Nierenberg plans to use the $50,000 grant that accompanies the Julia Child Award to further investigate these complex issues through two new initiatives—a series of Food Tank talks in a variety of cities (originally planned to be live events, they may now become virtual) and a Food Justice fellowship that Nierenberg is very excited about. “We’ll have a bigger outlet and a bigger stage,” she says.

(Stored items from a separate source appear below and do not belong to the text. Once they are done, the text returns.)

theorem State.reg_stat_closeCommit : (s.closeCommit c).reg (Reg.GAPCAL_STAT_COMMIT_BUSY.addr 0)
    = (s.put Reg.GAPCAL_STAT_COMMIT_BUSY 0 false).reg (Reg.GAPCAL_STAT_COMMIT_BUSY.addr 0) := by
  rw [State.closeCommit, State.reg_setPair_other _ _ _ _ (by decide) (by decide), State.reg_wr_other _ _ _ _ (by decide)]
  rfl

theorem State.on_busy_closeCommit : (s.closeCommit c).on Reg.GAPCAL_STAT_COMMIT_BUSY 0 = false :=
  (State.on_of_reg (s.reg_stat_closeCommit c)).trans (s.on_put_same _ _ _ (by decide))

theorem State.on_fail_closeCommit :
    (s.closeCommit c).on Reg.GAPCAL_STAT_COMMIT_FAIL 0 = s.on Reg.GAPCAL_STAT_COMMIT_FAIL 0 :=
  (State.on_of_reg (f := Reg.GAPCAL_STAT_COMMIT_FAIL) (s.reg_stat_closeCommit c)).trans
    (s.on_put_apart _ _ _ _ _ (by decide) (by decide))

/-- All of the end of a commit but its log record. -/
theorem State.calAgree_endCommit : (if ok then s.closeCommit c else
    (s.closeCommit c).raise Reg.GAPCAL_STAT_COMMIT_FAIL 0).CalAgree (s.endCommit ok c) := State.calAgree_logNow_fold ..

theorem State.commit_endCommit : (s.endCommit ok c).commit = none := by
  rw [(s.calAgree_endCommit ok c).commit]
  split
  · rfl
  · exact State.raise_commit ..

theorem State.mram_endCommit : (s.endCommit ok c).mram = s.mram := by
  rw [(s.calAgree_endCommit ok c).mram]
  split
  · rfl
  · exact State.raise_mram ..

theorem State.rd_commitN_endCommit : (s.endCommit ok c).rd Reg.GAPCAL_COMMIT_N_N 0 = c.count % 2 ^ 32 := by
  rw [(s.calAgree_endCommit ok c).rd _ _ (.inr (by decide)), ← s.rd_commitN_closeCommit c]
  split
  · rfl
  · exact State.rd_raise_other _ _ _ _ _ (by decide)

theorem State.on_busy_endCommit : (s.endCommit ok c).on Reg.GAPCAL_STAT_COMMIT_BUSY 0 = false := by
  rw [(s.calAgree_endCommit ok c).on _ _ (.inr (by decide)), ← s.on_busy_closeCommit c]
  split
  · rfl
  · exact State.on_raise_apart _ _ _ _ _ (by decide) (by decide)

theorem State.on_fail_endCommit :
    (s.endCommit ok c).on Reg.GAPCAL_STAT_COMMIT_FAIL 0 = (s.on Reg.GAPCAL_STAT_COMMIT_FAIL 0 || !ok) := by
  rw [(s.calAgree_endCommit ok c).on _ _ (.inr (by decide)), ← s.on_fail_closeCommit c]
  cases ok
  · exact (State.on_raise_same _ _ _ (by decide)).trans (Bool.or_true _).symm
  · exact (Bool.or_false _).symm

end

/-! ### Repetition of an attempt (R182) -/

/-- `s` once an attempt has written the copies in `m`. -/
def State.withCopies (n : Nat) (m : Mram) (s : State) : State := { s with free := n, mram := m }

/-- An attempt writes the copies; then a first one that failed is repeated, and any other ends the commit (R182). -/
theorem execCommitAttemptEnd_eq {s : State} {c : Commit2} (hc : s.commit = some c) (a b pa pb : Bool) :
    ∃ n m, CopiesWritten CalCopy.valid c.cal a b m.cal0 m.cal1 ∧ CopiesWritten PcCopy.valid (c.pc s) pa pb m.pc0 m.pc1
      ∧ execCommitAttemptEnd a b pa pb s = .next (if !(a && b && pa && pb) && c.attempt = 1 then
          { s.withCopies n m with commit := some { c with attempt := 2 } }
        else (s.withCopies n m).endCommit (a && b && pa && pb) c) := by
  obtain ⟨n1, h1⟩ := s.wroteCal_snd a c.cal
  obtain ⟨n2, h2⟩ := (s.drawn n1).wroteCal_snd b c.cal
  obtain ⟨n3, h3⟩ := (s.drawn n2).wrotePc_snd pa (c.pc s)
  obtain ⟨n4, h4⟩ := (s.drawn n3).wrotePc_snd pb (c.pc s)
  have w1 := s.wroteCal_spec a c.count c.tCommit c.vals
  have w2 := (s.drawn n1).wroteCal_spec b c.count c.tCommit c.vals
  have w3 := (s.drawn n2).wrotePc_spec pa c.pcCount c.tCommit c.cals (s.pc 0).rint (s.pc 0).kref
  have w4 := (s.drawn n3).wrotePc_spec pb c.pcCount c.tCommit c.cals (s.pc 0).rint (s.pc 0).kref
  refine ⟨n4, { s.mram with
    cal0 := (s.wroteCal a c.cal).1, cal1 := ((s.drawn n1).wroteCal b c.cal).1,
    pc0 := ((s.drawn n2).wrotePc pa (c.pc s)).1,
    pc1 := ((s.drawn n3).wrotePc pb (c.pc s)).1 },
    ⟨w1.1, w2.1, w1.2, w2.2⟩, ⟨w3.1, w4.1, w3.2, w4.2⟩, ?_⟩
  have hpc (n : Nat) : c.pc (s.drawn n) = c.pc s := rfl
  have drawn (n k : Nat) : (s.drawn n).drawn k = s.drawn k := rfl
  unfold execCommitAttemptEnd
  simp only [hc, h1, h2, hpc, h3, h4, drawn]
  rfl

section
variable {s : State} {c : Commit2} {a b pa pb : Bool}

/-- A first attempt of which a copy failed is repeated (R182). -/
theorem exec_attempt_repeats (hc : s.commit = some c) (hagain : (a && b && pa && pb) = false ∧ c.attempt = 1) :
    ∃ t, exec (.commitAttemptEnd a b pa pb) s = .next t ∧ CopiesWritten CalCopy.valid c.cal a b t.mram.cal0 t.mram.cal1
      ∧ CopiesWritten PcCopy.valid (c.pc s) pa pb t.mram.pc0 t.mram.pc1
      ∧ t.commit = some { c with attempt := 2 } ∧ t.regs = s.regs := by
  obtain ⟨n, m, cal, pc, hexec⟩ := execCommitAttemptEnd_eq hc a b pa pb
  rw [if_pos (by simp [hagain])] at hexec
  exact ⟨_, hexec, cal, pc, rfl, rfl⟩

/-- An attempt that went well, or a second one, ends the commit; a second failure sets COMMIT_FAIL (R182). -/
theorem exec_attempt_ends (hc : s.commit = some c) (hend : ¬ ((a && b && pa && pb) = false ∧ c.attempt = 1)) :
    ∃ t, exec (.commitAttemptEnd a b pa pb) s = .next t ∧ CopiesWritten CalCopy.valid c.cal a b t.mram.cal0 t.mram.cal1
      ∧ CopiesWritten PcCopy.valid (c.pc s) pa pb t.mram.pc0 t.mram.pc1
      ∧ t.commit = none ∧ t.on Reg.GAPCAL_STAT_COMMIT_BUSY 0 = false ∧ t.rd Reg.GAPCAL_COMMIT_N_N 0 = c.count % 2 ^ 32
      ∧ t.on Reg.GAPCAL_STAT_COMMIT_FAIL 0 = (s.on Reg.GAPCAL_STAT_COMMIT_FAIL 0 || !(a && b && pa && pb)) := by
  obtain ⟨n, m, cal, pc, hexec⟩ := execCommitAttemptEnd_eq hc a b pa pb
  have last : ¬ (!(a && b && pa && pb) && c.attempt = 1) = true := by
    rwa [Bool.and_eq_true, Bool.not_eq_true', decide_eq_true_eq]
  rw [if_neg last] at hexec
  refine ⟨_, hexec, ?_, ?_, State.commit_endCommit .., State.on_busy_endCommit .., State.rd_commitN_endCommit ..,
    State.on_fail_endCommit ..⟩
  · rwa [State.mram_endCommit]
  · rwa [State.mram_endCommit]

The 2020 Smithsonian Food History Weekend takes place online October 15 to 17, 2020 and features the voices of leaders involved in myriad aspects of the food system—from agriculture to restaurant kitchens and food banks across the country. Thursday, October 15: Gala from Home, 6:30 p.m. EST, free. Friday, October 16: Deep Dish Dialogue: Rebuilding the Food System, 11 a.m.; Deep Dish Dialogue: Why Food Justice Matters, 1 p.m.; Cooking Up History: Resilient Culinary Traditions Within the Cherokee Nation in Oklahoma with Chef Nico Albert, 3 p.m.; Last Call: Beer Futures, 7 p.m. Saturday, October 17: Deep Dish Dialogue: Covid-19 and Hunger, 11 a.m.; Deep Dish Dialogue: A Better Deal for Food Workers, 1 p.m.; Cooking Up History: La Vida Verde L.A. with Chef Jocelyn Ramirez, 2 p.m.; Cooking Up History: Living Lively: Youth Empowerment through Food with Chef Haile Thomas, 3 p.m.